→ Exercise prompt
Scan the material below and report how many lines include the string "DEFINITION"; nothing else belongs in the reply.

→ Dataset excerpts

··········

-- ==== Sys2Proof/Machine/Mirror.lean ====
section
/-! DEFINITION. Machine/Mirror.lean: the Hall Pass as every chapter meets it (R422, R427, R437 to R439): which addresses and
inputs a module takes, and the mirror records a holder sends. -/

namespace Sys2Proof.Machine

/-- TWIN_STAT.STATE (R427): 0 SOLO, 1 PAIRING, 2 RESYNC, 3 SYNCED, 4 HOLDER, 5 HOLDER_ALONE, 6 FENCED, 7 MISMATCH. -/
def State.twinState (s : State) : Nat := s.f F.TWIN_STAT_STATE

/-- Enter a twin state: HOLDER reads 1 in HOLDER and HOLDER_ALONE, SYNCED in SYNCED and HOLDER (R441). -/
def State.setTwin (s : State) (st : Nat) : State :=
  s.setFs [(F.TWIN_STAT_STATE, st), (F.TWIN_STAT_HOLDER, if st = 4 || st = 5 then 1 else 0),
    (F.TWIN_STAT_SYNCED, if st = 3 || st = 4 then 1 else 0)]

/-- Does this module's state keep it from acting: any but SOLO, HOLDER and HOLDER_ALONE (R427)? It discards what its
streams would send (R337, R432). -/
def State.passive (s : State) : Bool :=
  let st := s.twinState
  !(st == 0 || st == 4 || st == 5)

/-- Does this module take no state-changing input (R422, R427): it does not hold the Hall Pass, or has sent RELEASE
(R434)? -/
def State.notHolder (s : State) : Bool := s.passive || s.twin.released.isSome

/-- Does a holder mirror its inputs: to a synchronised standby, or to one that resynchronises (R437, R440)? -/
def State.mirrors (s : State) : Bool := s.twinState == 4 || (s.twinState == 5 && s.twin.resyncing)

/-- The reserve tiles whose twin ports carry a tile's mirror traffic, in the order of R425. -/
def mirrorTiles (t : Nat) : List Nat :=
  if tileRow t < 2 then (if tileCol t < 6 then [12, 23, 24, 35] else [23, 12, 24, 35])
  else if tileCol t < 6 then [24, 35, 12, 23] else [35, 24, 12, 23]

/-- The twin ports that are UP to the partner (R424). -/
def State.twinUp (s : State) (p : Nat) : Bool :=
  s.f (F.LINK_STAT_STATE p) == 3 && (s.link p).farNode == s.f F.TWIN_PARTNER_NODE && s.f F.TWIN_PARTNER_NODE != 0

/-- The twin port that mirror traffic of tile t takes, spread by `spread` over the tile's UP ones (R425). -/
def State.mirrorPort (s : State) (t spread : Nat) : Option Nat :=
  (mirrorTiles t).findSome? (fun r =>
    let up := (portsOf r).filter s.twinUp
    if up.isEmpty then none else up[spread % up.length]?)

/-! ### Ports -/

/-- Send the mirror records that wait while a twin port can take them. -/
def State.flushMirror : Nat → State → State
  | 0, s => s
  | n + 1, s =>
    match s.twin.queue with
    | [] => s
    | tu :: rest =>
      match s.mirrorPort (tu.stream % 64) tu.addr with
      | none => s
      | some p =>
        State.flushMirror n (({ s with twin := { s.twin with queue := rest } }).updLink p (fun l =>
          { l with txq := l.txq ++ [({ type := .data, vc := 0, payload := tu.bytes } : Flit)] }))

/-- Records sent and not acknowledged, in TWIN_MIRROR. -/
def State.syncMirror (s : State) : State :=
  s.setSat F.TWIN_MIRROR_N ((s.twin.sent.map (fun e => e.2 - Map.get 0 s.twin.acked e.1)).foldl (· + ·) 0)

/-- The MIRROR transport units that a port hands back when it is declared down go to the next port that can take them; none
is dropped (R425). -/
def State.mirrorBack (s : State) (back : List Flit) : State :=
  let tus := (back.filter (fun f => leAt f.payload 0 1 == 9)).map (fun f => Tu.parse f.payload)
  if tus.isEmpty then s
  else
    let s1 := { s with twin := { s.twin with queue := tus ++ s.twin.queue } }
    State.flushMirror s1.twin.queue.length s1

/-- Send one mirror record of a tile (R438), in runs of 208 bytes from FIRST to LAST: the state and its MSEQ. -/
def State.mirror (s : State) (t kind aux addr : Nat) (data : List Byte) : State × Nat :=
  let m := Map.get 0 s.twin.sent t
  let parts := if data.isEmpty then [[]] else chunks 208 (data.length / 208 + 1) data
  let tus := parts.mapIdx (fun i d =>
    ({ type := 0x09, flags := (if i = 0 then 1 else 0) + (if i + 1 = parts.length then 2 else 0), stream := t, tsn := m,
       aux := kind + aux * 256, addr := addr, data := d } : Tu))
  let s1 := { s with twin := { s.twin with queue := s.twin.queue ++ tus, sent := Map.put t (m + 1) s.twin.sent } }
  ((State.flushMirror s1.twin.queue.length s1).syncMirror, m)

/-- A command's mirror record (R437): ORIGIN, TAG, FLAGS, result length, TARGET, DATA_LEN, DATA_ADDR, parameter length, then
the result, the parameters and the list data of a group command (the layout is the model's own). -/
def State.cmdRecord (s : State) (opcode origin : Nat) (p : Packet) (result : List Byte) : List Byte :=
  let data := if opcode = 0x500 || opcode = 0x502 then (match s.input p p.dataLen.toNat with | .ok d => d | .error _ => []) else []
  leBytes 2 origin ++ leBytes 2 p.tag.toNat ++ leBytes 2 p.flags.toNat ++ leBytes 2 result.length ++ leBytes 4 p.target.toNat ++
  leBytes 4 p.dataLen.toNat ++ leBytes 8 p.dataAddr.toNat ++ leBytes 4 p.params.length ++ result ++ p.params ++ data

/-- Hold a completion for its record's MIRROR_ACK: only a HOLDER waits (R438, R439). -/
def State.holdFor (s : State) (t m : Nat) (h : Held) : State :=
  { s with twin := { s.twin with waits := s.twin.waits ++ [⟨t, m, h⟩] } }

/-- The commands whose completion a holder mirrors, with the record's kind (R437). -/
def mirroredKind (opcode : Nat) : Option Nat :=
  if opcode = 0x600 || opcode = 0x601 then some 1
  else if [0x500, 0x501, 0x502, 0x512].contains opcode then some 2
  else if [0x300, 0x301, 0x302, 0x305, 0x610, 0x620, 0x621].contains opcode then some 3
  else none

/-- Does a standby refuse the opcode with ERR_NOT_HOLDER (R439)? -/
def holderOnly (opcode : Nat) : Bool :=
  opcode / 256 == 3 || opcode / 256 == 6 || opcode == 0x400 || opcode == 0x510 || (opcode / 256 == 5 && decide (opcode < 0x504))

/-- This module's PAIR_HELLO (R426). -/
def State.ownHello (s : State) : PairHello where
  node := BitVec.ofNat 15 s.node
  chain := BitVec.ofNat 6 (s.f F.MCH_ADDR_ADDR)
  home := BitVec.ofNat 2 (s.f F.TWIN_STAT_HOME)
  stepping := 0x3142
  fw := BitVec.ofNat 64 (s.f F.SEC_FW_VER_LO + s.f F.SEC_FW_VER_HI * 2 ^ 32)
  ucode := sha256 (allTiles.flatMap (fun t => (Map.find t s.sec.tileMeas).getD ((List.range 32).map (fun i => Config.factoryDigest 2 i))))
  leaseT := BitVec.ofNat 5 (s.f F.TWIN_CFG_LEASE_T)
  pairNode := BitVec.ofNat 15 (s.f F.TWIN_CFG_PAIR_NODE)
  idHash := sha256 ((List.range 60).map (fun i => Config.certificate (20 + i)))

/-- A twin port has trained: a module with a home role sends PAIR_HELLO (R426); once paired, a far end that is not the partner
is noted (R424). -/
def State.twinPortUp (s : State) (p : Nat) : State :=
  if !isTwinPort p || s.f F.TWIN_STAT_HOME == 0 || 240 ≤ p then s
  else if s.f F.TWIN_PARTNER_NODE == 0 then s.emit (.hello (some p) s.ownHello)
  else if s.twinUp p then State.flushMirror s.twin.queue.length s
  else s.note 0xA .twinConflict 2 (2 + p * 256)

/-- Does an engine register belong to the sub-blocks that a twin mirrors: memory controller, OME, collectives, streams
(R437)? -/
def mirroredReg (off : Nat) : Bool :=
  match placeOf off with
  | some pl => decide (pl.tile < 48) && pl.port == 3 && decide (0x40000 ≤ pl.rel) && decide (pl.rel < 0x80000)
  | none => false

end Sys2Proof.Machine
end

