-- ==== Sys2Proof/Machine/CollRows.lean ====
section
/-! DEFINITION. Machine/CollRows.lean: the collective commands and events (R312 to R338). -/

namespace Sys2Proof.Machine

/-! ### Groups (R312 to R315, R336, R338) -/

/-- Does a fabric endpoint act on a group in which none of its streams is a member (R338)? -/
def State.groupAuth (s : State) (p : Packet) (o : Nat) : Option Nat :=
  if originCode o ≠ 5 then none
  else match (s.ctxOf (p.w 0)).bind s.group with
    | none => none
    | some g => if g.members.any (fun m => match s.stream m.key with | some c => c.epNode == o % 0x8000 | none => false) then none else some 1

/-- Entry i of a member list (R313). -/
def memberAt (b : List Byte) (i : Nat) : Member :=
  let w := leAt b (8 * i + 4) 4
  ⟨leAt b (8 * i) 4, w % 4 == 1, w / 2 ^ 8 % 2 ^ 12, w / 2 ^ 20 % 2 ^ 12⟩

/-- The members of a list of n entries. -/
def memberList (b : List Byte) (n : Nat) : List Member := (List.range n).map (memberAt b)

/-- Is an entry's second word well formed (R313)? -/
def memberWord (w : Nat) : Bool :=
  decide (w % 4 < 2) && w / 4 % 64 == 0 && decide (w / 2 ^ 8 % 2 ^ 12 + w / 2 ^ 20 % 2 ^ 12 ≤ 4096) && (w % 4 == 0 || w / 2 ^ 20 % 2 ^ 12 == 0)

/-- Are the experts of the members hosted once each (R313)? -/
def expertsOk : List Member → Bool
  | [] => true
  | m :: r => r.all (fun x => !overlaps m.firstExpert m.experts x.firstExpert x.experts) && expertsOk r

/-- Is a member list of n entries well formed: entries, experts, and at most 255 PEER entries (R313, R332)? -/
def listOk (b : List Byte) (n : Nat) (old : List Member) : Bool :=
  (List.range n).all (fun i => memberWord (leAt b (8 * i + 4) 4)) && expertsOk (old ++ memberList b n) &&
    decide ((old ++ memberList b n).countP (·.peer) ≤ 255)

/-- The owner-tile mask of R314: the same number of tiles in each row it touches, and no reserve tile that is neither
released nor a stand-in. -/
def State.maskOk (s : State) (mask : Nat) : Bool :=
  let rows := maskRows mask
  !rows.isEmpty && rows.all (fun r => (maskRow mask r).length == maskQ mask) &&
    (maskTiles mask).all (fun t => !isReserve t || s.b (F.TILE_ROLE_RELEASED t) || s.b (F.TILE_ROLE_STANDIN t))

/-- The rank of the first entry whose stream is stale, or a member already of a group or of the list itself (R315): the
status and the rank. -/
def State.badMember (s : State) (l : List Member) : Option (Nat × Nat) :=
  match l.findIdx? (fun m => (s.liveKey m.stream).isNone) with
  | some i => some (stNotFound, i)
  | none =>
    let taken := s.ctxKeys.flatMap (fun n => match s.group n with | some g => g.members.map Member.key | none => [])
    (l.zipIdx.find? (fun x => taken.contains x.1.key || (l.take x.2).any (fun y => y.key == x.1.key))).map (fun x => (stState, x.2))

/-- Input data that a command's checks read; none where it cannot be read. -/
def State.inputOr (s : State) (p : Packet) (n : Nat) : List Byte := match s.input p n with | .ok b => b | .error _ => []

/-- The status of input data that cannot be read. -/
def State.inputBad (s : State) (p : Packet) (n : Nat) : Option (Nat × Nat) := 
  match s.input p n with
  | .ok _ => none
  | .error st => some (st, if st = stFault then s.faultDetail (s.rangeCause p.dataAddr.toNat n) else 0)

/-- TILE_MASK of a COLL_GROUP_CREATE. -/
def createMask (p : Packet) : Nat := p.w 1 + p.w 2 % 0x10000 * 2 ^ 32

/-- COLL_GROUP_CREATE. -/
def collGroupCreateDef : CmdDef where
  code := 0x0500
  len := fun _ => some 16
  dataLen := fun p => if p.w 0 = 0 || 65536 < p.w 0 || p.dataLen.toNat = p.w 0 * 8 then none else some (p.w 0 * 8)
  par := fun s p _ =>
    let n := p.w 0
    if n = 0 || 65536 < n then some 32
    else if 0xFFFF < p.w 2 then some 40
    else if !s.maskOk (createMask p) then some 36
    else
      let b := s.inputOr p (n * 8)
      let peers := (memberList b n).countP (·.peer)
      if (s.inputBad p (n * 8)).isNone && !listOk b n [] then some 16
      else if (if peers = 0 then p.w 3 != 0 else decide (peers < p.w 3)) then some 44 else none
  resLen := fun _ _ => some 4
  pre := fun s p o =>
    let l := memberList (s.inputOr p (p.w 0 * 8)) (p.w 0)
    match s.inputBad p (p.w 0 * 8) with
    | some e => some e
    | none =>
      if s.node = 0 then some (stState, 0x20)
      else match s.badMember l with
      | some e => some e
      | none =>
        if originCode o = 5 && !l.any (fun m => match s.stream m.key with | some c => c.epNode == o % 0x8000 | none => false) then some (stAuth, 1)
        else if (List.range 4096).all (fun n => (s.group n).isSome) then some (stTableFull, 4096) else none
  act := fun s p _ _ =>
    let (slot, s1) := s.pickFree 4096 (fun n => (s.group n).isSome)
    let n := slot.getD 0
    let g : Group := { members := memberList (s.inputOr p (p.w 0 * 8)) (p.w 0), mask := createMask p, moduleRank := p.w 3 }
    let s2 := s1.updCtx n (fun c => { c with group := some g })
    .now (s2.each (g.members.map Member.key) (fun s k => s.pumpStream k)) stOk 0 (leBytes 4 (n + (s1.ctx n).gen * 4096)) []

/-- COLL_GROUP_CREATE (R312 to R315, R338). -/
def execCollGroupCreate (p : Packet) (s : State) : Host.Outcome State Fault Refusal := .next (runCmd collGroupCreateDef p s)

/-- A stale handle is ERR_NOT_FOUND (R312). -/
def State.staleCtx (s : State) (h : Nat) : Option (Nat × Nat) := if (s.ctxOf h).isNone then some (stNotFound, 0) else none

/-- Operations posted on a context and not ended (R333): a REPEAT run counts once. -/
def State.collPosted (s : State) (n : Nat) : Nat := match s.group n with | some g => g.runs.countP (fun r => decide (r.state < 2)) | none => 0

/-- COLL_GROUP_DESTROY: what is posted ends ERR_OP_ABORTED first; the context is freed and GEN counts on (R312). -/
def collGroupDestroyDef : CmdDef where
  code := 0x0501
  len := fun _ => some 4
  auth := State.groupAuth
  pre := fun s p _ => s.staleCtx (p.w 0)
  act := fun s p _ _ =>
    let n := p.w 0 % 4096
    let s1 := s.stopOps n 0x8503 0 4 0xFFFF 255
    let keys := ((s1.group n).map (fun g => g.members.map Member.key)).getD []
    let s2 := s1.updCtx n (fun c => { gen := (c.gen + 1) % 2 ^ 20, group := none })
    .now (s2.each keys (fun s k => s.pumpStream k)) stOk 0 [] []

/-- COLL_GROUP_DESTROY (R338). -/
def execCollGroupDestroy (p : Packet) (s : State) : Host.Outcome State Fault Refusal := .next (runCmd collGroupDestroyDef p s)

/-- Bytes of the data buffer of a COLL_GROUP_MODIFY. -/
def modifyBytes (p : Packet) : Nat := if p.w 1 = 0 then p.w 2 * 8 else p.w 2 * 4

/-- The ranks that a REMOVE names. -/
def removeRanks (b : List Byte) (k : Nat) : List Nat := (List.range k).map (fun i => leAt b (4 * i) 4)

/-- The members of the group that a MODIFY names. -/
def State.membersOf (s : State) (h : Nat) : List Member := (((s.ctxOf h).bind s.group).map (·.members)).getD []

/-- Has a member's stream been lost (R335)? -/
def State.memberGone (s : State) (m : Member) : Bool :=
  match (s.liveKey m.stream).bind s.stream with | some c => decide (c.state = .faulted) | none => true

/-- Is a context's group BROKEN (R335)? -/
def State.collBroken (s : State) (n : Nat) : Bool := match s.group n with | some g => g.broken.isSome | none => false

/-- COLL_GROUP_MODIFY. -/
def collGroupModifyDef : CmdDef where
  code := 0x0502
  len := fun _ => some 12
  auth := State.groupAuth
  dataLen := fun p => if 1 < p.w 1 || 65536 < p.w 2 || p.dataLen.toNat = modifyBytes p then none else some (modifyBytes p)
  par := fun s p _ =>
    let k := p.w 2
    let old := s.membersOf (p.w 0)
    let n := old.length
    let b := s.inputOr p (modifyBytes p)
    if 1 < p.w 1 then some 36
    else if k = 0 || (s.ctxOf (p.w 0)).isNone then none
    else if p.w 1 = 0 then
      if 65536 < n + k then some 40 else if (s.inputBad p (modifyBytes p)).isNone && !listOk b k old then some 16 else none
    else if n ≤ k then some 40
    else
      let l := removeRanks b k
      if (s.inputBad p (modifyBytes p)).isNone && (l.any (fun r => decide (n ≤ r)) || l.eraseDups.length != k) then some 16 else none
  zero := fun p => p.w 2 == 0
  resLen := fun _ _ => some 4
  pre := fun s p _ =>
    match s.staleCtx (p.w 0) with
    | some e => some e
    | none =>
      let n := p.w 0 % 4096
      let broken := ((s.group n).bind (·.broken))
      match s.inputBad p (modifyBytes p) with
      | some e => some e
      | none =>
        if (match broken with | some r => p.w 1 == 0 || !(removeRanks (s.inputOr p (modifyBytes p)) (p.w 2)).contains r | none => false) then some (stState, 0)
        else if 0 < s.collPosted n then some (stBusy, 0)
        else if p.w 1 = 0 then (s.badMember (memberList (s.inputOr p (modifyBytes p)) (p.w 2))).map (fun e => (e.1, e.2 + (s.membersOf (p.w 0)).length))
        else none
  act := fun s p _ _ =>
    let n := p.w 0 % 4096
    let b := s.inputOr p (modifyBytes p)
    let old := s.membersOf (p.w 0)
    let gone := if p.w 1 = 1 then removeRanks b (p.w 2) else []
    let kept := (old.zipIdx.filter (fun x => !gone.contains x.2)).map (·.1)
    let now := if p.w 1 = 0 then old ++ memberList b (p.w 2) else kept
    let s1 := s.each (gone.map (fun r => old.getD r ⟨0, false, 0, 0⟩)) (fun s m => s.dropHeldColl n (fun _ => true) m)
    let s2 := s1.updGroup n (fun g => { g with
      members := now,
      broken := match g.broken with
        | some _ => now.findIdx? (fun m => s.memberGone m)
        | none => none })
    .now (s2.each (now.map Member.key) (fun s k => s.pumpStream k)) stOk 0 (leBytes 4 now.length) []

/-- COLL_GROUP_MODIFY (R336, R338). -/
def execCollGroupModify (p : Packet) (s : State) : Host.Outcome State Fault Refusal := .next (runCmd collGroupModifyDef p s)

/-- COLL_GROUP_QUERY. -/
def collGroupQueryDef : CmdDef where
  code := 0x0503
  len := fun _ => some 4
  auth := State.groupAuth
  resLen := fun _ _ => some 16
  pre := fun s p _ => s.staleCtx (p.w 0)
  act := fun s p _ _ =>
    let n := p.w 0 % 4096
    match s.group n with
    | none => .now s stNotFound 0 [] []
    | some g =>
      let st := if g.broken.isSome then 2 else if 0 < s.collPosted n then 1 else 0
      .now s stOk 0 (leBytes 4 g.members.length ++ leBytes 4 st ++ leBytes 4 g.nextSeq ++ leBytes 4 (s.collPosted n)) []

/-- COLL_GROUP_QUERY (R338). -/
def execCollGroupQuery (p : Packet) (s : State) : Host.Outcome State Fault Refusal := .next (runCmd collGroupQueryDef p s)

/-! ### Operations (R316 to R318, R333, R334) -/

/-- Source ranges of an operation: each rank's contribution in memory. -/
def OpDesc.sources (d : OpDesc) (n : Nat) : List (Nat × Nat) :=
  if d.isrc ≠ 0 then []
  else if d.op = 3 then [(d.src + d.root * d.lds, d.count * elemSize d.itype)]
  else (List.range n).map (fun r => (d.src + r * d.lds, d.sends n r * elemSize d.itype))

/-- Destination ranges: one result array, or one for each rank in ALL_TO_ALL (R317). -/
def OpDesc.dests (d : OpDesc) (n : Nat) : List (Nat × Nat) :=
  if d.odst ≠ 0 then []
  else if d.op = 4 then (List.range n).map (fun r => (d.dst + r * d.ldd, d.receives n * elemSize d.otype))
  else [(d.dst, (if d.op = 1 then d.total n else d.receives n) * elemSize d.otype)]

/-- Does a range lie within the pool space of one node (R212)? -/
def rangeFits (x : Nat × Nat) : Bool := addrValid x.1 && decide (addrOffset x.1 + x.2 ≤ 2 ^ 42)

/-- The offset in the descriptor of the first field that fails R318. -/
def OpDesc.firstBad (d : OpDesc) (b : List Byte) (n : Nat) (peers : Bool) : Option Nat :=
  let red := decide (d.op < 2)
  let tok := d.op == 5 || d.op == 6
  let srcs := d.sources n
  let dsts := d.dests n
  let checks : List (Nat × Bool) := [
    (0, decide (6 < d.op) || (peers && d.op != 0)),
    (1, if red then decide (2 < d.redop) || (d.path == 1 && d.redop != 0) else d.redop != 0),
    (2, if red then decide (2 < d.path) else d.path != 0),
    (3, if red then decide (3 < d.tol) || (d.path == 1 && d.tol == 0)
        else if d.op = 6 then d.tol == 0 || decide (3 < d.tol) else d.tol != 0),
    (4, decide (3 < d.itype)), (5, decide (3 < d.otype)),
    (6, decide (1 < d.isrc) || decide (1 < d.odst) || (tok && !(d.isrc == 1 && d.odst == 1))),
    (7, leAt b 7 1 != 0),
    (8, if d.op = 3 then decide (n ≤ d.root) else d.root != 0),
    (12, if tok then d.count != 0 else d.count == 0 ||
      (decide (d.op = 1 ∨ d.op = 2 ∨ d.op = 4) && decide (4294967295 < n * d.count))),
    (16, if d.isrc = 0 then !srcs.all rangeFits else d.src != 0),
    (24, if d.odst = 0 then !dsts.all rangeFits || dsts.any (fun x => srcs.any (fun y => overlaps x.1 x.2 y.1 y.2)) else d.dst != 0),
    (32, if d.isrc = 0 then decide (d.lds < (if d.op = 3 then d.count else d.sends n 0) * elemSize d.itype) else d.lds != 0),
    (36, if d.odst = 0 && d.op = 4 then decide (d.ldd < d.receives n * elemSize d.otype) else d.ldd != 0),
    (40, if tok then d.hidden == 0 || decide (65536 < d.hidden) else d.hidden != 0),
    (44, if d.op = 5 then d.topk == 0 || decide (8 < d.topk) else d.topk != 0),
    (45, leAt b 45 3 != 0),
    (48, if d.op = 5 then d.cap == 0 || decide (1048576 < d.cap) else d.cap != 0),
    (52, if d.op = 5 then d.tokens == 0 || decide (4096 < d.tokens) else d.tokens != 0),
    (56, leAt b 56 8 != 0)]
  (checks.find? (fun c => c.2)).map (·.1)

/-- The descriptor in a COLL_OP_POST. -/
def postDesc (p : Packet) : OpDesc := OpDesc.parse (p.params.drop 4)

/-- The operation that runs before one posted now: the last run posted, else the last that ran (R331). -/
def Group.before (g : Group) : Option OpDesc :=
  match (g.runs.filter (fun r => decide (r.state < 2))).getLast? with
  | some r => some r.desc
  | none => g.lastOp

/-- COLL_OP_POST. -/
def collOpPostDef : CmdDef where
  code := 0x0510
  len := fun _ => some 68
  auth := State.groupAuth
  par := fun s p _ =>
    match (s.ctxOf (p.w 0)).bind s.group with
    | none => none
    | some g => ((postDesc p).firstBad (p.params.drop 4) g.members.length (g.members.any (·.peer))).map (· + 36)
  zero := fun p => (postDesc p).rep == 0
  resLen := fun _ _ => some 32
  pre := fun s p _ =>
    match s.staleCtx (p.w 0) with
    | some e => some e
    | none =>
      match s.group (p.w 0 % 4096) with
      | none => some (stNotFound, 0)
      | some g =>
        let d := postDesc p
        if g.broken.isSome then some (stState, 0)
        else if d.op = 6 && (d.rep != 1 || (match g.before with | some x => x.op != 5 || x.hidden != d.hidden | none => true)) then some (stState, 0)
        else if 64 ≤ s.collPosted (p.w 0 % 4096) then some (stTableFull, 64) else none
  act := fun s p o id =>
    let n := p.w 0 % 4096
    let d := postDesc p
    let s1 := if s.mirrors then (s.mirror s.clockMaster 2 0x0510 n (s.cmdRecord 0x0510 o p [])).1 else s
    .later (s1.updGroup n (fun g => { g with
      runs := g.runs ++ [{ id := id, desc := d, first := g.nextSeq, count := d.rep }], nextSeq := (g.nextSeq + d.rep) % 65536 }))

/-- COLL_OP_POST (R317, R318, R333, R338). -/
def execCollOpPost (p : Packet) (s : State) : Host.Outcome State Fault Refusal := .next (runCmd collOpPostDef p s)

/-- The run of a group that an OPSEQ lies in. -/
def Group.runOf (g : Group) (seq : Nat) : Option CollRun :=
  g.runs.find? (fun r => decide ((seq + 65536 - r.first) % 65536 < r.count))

··········

→ Exercise output
2